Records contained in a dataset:
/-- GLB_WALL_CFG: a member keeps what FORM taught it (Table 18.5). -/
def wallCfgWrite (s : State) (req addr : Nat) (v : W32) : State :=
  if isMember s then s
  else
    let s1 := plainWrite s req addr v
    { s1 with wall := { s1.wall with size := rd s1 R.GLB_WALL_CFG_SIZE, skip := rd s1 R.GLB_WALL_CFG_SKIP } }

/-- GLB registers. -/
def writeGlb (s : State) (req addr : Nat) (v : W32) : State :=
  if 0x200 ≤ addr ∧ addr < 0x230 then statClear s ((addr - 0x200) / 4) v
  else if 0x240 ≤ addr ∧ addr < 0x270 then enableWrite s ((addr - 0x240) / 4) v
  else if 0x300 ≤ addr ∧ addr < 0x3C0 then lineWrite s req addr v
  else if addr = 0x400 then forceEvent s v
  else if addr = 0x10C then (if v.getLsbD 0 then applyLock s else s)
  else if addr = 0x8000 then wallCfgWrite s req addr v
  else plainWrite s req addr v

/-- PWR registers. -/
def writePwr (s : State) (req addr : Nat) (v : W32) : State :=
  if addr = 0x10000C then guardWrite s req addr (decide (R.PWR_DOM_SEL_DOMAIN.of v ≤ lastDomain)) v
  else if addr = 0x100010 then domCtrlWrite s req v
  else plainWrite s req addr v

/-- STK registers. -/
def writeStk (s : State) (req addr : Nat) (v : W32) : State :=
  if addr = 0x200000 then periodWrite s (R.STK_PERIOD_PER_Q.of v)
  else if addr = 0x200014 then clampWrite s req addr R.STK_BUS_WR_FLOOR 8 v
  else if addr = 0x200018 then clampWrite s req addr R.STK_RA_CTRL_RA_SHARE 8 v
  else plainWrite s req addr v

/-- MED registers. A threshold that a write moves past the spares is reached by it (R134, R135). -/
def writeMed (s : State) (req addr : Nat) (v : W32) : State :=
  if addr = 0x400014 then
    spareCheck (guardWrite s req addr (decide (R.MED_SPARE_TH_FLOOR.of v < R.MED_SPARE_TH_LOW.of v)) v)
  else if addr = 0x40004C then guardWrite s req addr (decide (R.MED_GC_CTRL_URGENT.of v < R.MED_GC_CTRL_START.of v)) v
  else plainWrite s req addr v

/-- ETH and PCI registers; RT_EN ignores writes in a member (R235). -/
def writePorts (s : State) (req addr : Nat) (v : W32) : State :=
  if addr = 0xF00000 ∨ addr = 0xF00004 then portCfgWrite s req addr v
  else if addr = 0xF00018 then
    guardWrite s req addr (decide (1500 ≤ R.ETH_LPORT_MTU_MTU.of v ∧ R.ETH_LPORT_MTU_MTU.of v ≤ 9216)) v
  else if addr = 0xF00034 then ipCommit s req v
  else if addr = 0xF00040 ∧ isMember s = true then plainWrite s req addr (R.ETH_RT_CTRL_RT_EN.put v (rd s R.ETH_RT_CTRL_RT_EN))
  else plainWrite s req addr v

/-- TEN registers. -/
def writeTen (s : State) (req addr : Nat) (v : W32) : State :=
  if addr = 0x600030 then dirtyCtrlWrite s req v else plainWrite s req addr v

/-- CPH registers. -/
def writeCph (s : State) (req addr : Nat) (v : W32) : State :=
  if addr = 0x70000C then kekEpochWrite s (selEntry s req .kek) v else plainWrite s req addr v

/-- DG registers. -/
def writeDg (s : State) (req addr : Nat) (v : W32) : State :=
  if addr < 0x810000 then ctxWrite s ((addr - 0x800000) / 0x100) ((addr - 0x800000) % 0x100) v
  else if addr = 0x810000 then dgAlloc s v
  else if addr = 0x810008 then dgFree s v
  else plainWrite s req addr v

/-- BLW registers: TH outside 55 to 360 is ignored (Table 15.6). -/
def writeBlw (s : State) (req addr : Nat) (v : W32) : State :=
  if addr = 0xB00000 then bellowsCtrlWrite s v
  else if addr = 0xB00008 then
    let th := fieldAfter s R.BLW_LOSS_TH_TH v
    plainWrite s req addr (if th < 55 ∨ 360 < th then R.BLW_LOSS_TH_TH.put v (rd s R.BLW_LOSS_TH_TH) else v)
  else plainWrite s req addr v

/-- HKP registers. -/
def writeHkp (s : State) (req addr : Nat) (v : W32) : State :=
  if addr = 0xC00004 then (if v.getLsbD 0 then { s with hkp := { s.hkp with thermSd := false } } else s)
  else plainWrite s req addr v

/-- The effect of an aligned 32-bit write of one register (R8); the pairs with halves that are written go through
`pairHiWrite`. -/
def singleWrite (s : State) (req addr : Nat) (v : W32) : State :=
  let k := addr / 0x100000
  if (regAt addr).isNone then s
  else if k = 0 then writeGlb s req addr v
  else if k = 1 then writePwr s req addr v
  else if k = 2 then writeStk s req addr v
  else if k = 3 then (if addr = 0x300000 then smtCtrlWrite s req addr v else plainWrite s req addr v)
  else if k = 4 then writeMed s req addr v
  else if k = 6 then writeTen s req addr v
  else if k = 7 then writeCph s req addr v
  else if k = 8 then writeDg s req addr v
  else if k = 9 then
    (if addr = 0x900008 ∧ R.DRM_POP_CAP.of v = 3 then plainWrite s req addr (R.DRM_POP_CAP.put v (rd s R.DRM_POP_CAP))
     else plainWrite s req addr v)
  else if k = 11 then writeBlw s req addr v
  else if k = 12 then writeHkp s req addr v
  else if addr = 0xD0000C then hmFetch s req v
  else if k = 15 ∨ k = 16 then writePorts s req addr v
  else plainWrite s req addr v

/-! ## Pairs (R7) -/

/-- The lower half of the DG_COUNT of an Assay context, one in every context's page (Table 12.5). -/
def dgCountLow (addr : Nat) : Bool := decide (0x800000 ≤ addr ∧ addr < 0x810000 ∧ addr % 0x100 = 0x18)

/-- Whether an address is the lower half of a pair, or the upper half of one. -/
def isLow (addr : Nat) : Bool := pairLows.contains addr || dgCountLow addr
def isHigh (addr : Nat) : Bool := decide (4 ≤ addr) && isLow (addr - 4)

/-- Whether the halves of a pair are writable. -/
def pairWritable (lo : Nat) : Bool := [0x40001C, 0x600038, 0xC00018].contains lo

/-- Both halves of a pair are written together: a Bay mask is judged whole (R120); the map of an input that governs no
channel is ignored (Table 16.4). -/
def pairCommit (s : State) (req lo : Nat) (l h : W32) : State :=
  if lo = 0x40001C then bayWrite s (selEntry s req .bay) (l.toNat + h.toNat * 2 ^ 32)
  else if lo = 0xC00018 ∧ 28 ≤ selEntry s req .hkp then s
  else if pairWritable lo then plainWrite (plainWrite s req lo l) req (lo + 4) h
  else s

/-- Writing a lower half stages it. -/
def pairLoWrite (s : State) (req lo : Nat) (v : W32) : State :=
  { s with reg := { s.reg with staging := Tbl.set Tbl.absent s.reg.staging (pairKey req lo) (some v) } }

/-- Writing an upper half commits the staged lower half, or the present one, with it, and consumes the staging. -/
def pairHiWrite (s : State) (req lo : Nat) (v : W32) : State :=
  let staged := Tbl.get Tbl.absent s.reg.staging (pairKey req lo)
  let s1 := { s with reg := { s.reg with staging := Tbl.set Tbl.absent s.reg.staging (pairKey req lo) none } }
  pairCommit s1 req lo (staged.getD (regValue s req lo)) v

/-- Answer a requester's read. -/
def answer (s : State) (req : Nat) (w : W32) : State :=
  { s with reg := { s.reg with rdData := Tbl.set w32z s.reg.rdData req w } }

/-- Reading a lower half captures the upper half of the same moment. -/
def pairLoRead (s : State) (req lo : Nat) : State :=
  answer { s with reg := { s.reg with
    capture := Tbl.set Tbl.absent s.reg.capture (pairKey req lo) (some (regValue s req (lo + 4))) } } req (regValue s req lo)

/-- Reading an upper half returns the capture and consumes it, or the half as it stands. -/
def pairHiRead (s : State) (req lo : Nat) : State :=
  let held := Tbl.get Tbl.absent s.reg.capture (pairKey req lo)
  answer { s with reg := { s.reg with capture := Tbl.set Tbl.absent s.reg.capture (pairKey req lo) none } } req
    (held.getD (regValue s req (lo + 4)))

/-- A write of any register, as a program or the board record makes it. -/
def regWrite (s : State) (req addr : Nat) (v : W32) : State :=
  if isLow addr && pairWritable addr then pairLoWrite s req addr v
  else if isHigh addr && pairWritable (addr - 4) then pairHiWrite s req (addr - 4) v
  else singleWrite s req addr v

Work item: Each line above that contains the word "Writing" should be returned.

Exercise answer:
/-- Writing a lower half stages it. -/
/-- Writing an upper half commits the staged lower half, or the present one, with it, and consumes the staging. -/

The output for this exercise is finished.